How do I use Caliope-checker?
Just post your story below, be patient (please don’t bombard me with “When will you get to mine?” messages), and I’ll get to it eventually. I’m almost 24/7 active in forums, so I promise I’ll get to it.

Cheers,
Caliope-Checker :wink:


Proofreading help available
#2

I need this so bad.
I want to publish my story next week, when backgrounds will be approved, but still. I’m not an English native speaker, so I know there are mistakes, both style and spelling.
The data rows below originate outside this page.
-- ==== Sys2Proof/Syntax.lean ====
section
/-!
DEFINITION. The commands and events the GT20 takes, one constructor of Instr for each row of spec/opcode_table.json.

An event on a wire, a timer or the gate line carries what the event brings. A management command carries the raw fields
of its payload in the order its rule names them, as R185 sends them: a number as a natural number, a field with a named
list of values as its code, a yes-or-no field as 1 or 0, a set as its bit field, a signed number as an integer. The
values FF hex (none, REST) and FE hex (ALL) of R185 stand in the fields they are sent in. A field out of its range is
therefore a value like any other, and the command's rule refuses it.
-/

namespace Sys2Proof

/-- FF hex: absent, none, unscheduled or REST (R185). -/
def noneByte : Nat := 255
/-- FE hex: the target ALL (R185). -/
def allByte : Nat := 254

/-- The payload of a received management command: its fields, or no fields when it is not the payload its kind requires
(R177: a payload whose length is wrong; for DOOR_COMMAND also a command code that is none of the four, R87). -/
inductive Payload (α : Type) where
  | malformed
  | fields (a : α)
deriving DecidableEq, Repr

/-- SET_TIME (R10). -/
structure SetTimeArgs where
  year : Nat
  month : Nat
  day : Nat
  hour : Nat
  minute : Nat
  second : Nat
deriving DecidableEq, Repr

/-- STATION_PUT (R20). -/
structure StationPutArgs where
  station : Nat
  configured : Nat
  level : Nat
  mode : Nat
  door : Nat
  zone : Nat
  enabled : Nat
deriving DecidableEq, Repr

/-- DISPLAY (R36): the target and the characters of the text. -/
structure DisplayArgs where
  target : Nat
  text : List Nat
deriving DecidableEq, Repr

/-- BADGE_PUT (R42). -/
structure BadgePutArgs where
  badge : Nat
  crew : Nat
  payClass : Nat
  doors : Nat
  flags : Nat
deriving DecidableEq, Repr

/-- BADGE_GET (R45). -/
structure BadgeGetArgs where
  badge : Nat
  selector : Nat
deriving DecidableEq, Repr

/-- PRESENCE_SET (R47). -/
structure PresenceSetArgs where
  badge : Nat
  presence : Nat
deriving DecidableEq, Repr

/-- INPUT_PUT (R81). -/
structure InputPutArgs where
  input : Nat
  activeLevel : Nat
  filterTime : Nat
deriving DecidableEq, Repr

/-- DOOR_PUT (R82): the fields of the door table in its order; the alarm bell is an optional part. -/
structure DoorPutArgs where
  door : Nat
  configured : Nat
  kind : Nat
  contact : Nat
  button : Nat
  releaseTime : Nat
  heldLimit : Nat
  schedule : Nat
  defaultMode : Nat
  failMode : Nat
  bellPresent : Nat
  bellOutputs : Nat
  bellPattern : Nat
deriving DecidableEq, Repr

/-- One window of SCHEDULE_PUT (R84). -/
structure WindowArgs where
  weekdays : Nat
  start : Nat
  stop : Nat
  mode : Nat
deriving DecidableEq, Repr

/-- SCHEDULE_PUT (R84). -/
structure SchedulePutArgs where
  schedule : Nat
  windows : List WindowArgs
deriving DecidableEq, Repr

/-- One break of SHIFT_PUT (R103). -/
structure BreakArgs where
  offset : Nat
  length : Nat
  paid : Nat
deriving DecidableEq, Repr

/-- SHIFT_PUT (R103). -/
structure ShiftPutArgs where
  shift : Nat
  defined : Nat
  start : Nat
  length : Nat
  standardLength : Nat
  entryLead : Nat
  lateGrace : Nat
  latestIn : Nat
  leaveGrace : Nat
  overstayGrace : Nat
  unit : Nat
  autoCloseDelay : Nat
  breaks : List BreakArgs
deriving DecidableEq, Repr

/-- ROTA_PUT (R105); an entry is a shift id or FF hex for REST. -/
structure RotaPutArgs where
  crew : Nat
  cycleLength : Nat
  anchor : Nat
  entries : List Nat
deriving DecidableEq, Repr

/-- PAYCLASS_PUT (R109). -/
structure PayClassPutArgs where
  payClass : Nat
  baseRate : Nat
  overtimeFactor : Nat
  holidayFactor : Nat
  nightAdder : Nat
deriving DecidableEq, Repr

/-- CLOSE_RECORD (R141). -/
structure CloseRecordArgs where
  badge : Nat
  outTime : Nat
deriving DecidableEq, Repr

/-- TOTALS_GET (R145). -/
structure TotalsGetArgs where
  badge : Nat
  selector : Nat
  choice : Nat
deriving DecidableEq, Repr

/-- BELL_PUT (R149): the fields of the bell entry table in its order. -/
structure BellPutArgs where
  entry : Nat
  defined : Nat
  kind : Nat
  minute : Nat
  weekdays : Nat
  crew : Nat
  edge : Nat
  offset : Int
  holidayAction : Nat
  outputs : Nat
  pattern : Nat
  priority : Nat
  recurrence : Nat
deriving DecidableEq, Repr

/-- One step of PATTERN_PUT (R150). -/
structure StepArgs where
  on : Nat
  off : Nat
deriving DecidableEq, Repr

/-- PATTERN_PUT (R150). -/
structure PatternPutArgs where
  pattern : Nat
  steps : List StepArgs
  repeats : Nat
deriving DecidableEq, Repr

/-- BELL_RING (R161). -/
structure BellRingArgs where
  outputs : Nat
  pattern : Nat
  priority : Nat
deriving DecidableEq, Repr

/-- SETTINGS_PUT (R178): the settings in the order of the table of 10.5. -/
structure SettingsPutArgs where
  duplicateWindow : Nat
  conflictWindow : Nat
  staleLimit : Nat
  burstBudget : Nat
  catchUpLimit : Nat
  nightStart : Nat
  nightEnd : Nat
  evacuationPattern : Nat
  alarmMode : Nat
  frequency : Nat
  source : Nat
  trim : Int
deriving DecidableEq, Repr

/-- The commands and events of the GT20, one constructor for each row of spec/opcode_table.json, in its order. -/
inductive Instr where
  /-- CRYSTAL_SECOND_END (R1): the second driven by the crystal ends. -/
  | crystalSecondEnd
  /-- MAINS_CYCLE (R4). -/
  | mainsCycle
  /-- MAINS_LOSS (R4): 100 ms have passed without a cycle. -/
  | mainsLoss
  /-- LOW_BATTERY_SAMPLE (R15): what the low-battery input reads. -/
  | lowBatterySample (asserted : Bool)
  /-- ATTENTION_WIRE_CHANGE (R24): whether the wire is now pulled. -/
  | attentionWireChange (pulled : Bool)
  /-- ROUND_RESULT (R25): bit n is set when the slot of level n was answered. -/
  | roundResult (answered : BitVec 15)
  /-- REST_TIMER_EXPIRY (R25). -/
  | restTimerExpiry
  /-- GATE_FRAME_DISCARDED (R22). -/
  | gateFrameDiscarded
  /-- PUNCH_FRAME (R27). -/
  | punchFrame (badge : Nat) (age : Nat) (more : Bool)
  /-- STATUS_FRAME (R28): the tamper flag, and whether the self-test result is FAULT. -/
  | statusFrame (tamper : Bool) (fault : Bool)
  /-- GRANT_TIMEOUT (R30). -/
  | grantTimeout
  /-- PROBE_TIMER_EXPIRY (R31) of a station. -/
  | probeTimerExpiry (station : StationId)
  /-- PROBE_WAIT_EXPIRY (R32). -/
  | probeWaitExpiry
  /-- GATE_FRAME_SENT (R34). -/
  | gateFrameSent
  /-- INPUT_LEVEL_CHANGE (R78): the circuit of an input is now closed, or open. -/
  | inputLevelChange (input : InputId) (closed : Bool)
  /-- FILTER_TIME_EXPIRY (R78) of an input. -/
  | filterTimeExpiry (input : InputId)
  /-- INPUT_SAMPLE (R79): every input is sampled. -/
  | inputSample
  /-- RELEASE_TIMER_EXPIRY (R91) of a door. -/
  | releaseTimerExpiry (door : DoorId)
  /-- HELD_TIMER_EXPIRY (R92) of a door. -/
  | heldTimerExpiry (door : DoorId)
  /-- PULSE_TIMER_EXPIRY (R98). -/
  | pulseTimerExpiry
  /-- PHASE_TIMER_EXPIRY (R151) of the current ring of an output. -/
  | phaseTimerExpiry (output : OutputId)
  /-- READY_WIRE_CHANGE (R173): whether the wire is now asserted. -/
  | readyWireChange (asserted : Bool)
  /-- REPORT_FRAME_SENT (R168). -/
  | reportFrameSent
  /-- REPLY_FRAME_SENT (R173). -/
  | replyFrameSent
  /-- COMMAND_TAKEN_FROM_ASSEMBLY (R176). -/
  | commandTakenFromAssembly
  /-- OFFICE_FRAME_DISCARDED (R175). -/
  | officeFrameDiscarded
  /-- UNKNOWN_KIND (R177): a command of a kind code that is no management command's. -/
  | unknownKind (kind : Nat)
  /-- SET_TIME (R10). -/
  | setTime (p : Payload SetTimeArgs)
  /-- STATION_PUT (R20). -/
  | stationPut (p : Payload StationPutArgs)
  /-- STATION_GET (R20): the station id. -/
  | stationGet (p : Payload Nat)
  /-- STATION_RESUME (R21): the station id. -/
  | stationResume (p : Payload Nat)
  /-- DISPLAY (R36). -/
  | display (p : Payload DisplayArgs)
  /-- BADGE_PUT (R42). -/
  | badgePut (p : Payload BadgePutArgs)
  /-- BADGE_DROP (R44): the badge number. -/
  | badgeDrop (p : Payload Nat)
  /-- BADGE_GET (R45). -/
  | badgeGet (p : Payload BadgeGetArgs)
  /-- PRESENCE_SET (R47). -/
  | presenceSet (p : Payload PresenceSetArgs)
  /-- CONFLICT_READ (R52). -/
  | conflictRead (p : Payload Unit)
  /-- INPUT_PUT (R81). -/
  | inputPut (p : Payload InputPutArgs)
  /-- INPUT_GET (R81): the input number. -/
  | inputGet (p : Payload Nat)
  /-- DOOR_PUT (R82). -/
  | doorPut (p : Payload DoorPutArgs)
  /-- DOOR_GET (R83): the door number. -/
  | doorGet (p : Payload Nat)
  /-- SCHEDULE_PUT (R84). -/
  | schedulePut (p : Payload SchedulePutArgs)
  /-- SCHEDULE_GET (R84): the schedule number. -/
  | scheduleGet (p : Payload Nat)
  /-- DOOR_COMMAND with LOCKDOWN (R87): the target. -/
  | doorCommandLockdown (p : Payload Nat)
  /-- DOOR_COMMAND with HOLD_FREE (R87): the target. -/
  | doorCommandHoldFree (p : Payload Nat)
  /-- DOOR_COMMAND with NORMAL (R87): the target. -/
  | doorCommandNormal (p : Payload Nat)
  /-- DOOR_COMMAND with RELEASE_ONCE (R87): the target. -/
  | releaseOnce (p : Payload Nat)
  /-- ALARM_CLEAR (R99). -/
  | alarmClear (p : Payload Unit)
  /-- SHIFT_PUT (R103). -/
  | shiftPut (p : Payload ShiftPutArgs)
  /-- SHIFT_GET (R104): the shift id. -/
  | shiftGet (p : Payload Nat)
  /-- ROTA_PUT (R105). -/
  | rotaPut (p : Payload RotaPutArgs)
  /-- ROTA_GET (R105): the crew. -/
  | rotaGet (p : Payload Nat)
  /-- HOLIDAY_PUT (R107): the day number. -/
  | holidayPut (p : Payload Nat)
  /-- HOLIDAY_DROP (R107): the day number. -/
  | holidayDrop (p : Payload Nat)
  /-- HOLIDAY_LIST (R107). -/
  | holidayList (p : Payload Unit)
  /-- PAYCLASS_PUT (R109). -/
  | payclassPut (p : Payload PayClassPutArgs)
  /-- PAYCLASS_GET (R109): the class number. -/
  | payclassGet (p : Payload Nat)
  /-- CLOSE_RECORD (R142). -/
  | closeRecord (p : Payload CloseRecordArgs)
  /-- CLOSE_PERIOD (R143). -/
  | closePeriod (p : Payload Unit)
  /-- TOTALS_GET (R145). -/
  | totalsGet (p : Payload TotalsGetArgs)
  /-- RELEASE_CLOSED (R146). -/
  | releaseClosed (p : Payload Unit)
  /-- BELL_PUT (R149). -/
  | bellPut (p : Payload BellPutArgs)
  /-- BELL_GET (R149): the entry number. -/
  | bellGet (p : Payload Nat)
  /-- BELL_DROP (R149): the entry number. -/
  | bellDrop (p : Payload Nat)
  /-- PATTERN_PUT (R150). -/
  | patternPut (p : Payload PatternPutArgs)
  /-- PATTERN_GET (R150): the pattern number. -/
  | patternGet (p : Payload Nat)
  /-- BELL_RING (R161). -/
  | bellRing (p : Payload BellRingArgs)
  /-- BELL_STOP (R162): the set of outputs. -/
  | bellStop (p : Payload Nat)
  /-- PAUSE (R174). -/
  | pause (p : Payload Unit)
  /-- RESUME (R174). -/
  | resume (p : Payload Unit)
  /-- SETTINGS_PUT (R178). -/
  | settingsPut (p : Payload SettingsPutArgs)
  /-- SETTINGS_GET (R179). -/
  | settingsGet (p : Payload Unit)
  /-- STATUS (R180). -/
  | status (p : Payload Unit)
  /-- IDENT (R181). -/
  | ident (p : Payload Unit)
  /-- RESET (R182). -/
  | reset (p : Payload Unit)
  /-- BACKUP_DOMAIN_LOST (R16). -/
  | backupDomainLost
  /-- POWER_RETURN (R16). -/
  | powerReturn
deriving DecidableEq, Repr

end Sys2Proof
end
Can you take a look at unpublished story?


#3

Awesome, am here to help! :wink:
I sure can, just share the link with me!


#4

Here you go, for chapter one, my corrections are in bold. :wink:

For chapter one:

Katarina: “I’ve transferred between five schools.”, “I’ve transferred to about five schools.” or “I’ve changed schools five times.”
Darla: “You know that I have already rented a premises…”
Katarina: “See yeh.” - it is normally “See ya.”, though it all depends on the way you say it. Yeh is said like ‘year’ and Ya is more like ‘Yah’.
Katarina: She says “I’ll take a walk,” but you really only need to put “I’ll walk.” Taking a walk is to take a relaxing stroll on a Sunday or something.
Principal: “Well, forgive me for my insensitivity.” or “Well, forgive my insensitivity.”
Principal: “I see you have been moving around a lot.”
Principal:A woman of few words.”
Hazel: “I get a bad vibe here.”
Darla: “My roots come from here.”
Darla: “And you will too.”
Random question: Is there a reason why Layla and the teacher are wearing the same scarf? If not, you may want to change that, 'cause it’s a little odd.
Ms Summers: “You’re late, Layla” - add a comma. As well as, “Introduce yourself to the class, please.”
Ms Summers: “Would you mind introducing yourself properly, my dear?”
Katarina: “… tottie flecks of indigo.” - What’s a tottie fleck?
Katarina: “I have low expectations in life and a…”
Katarina:In my spare time, I practice…”
Katarina: “What else?” - add a question mark, as she’s asking herself.
Katarina: “…thing that happened to the telly in a decade.”
Katarina: “…worst thing to ever happen in history.”
Katarina: “The biggest part of politics is that voters have the IQ of a banana, …” or you could say “The biggest downside to politics is that…”
Katarina: “Eh, who needs an education anyway?”
Katarina: “…Summers thinks that’s a doozie of an introduction.” - I think you meant ‘doozie’.
Ms Summers: “Welcome back, senior class.” - no capital for the ‘S’ is needed.
Ms Summers: “This year we will be solely covering Pine…”
Ms Summers: “Open your books to page 93…”
Darla: “Welcome to Magic Crafts.”
Darla: “… part of my family’s heritage.”
Darla: “…around the 17th century.”
Darla: “Who come onto my property and spill their nonsense over me.”
Katarina’s thoughts: “Oh, give me a break.” - add a comma.
Katarina: “… what you’re yakking on about.”
Taylor: “Is she playing dumb or is she actually dumb?”
Taylor: “…came from and I don’t care.” - you don’t need the ‘apparently’.
Abigail: “…call the couch.” - You know a couch is a sofa, right?
Mayor: “Radically.” - not the right word here.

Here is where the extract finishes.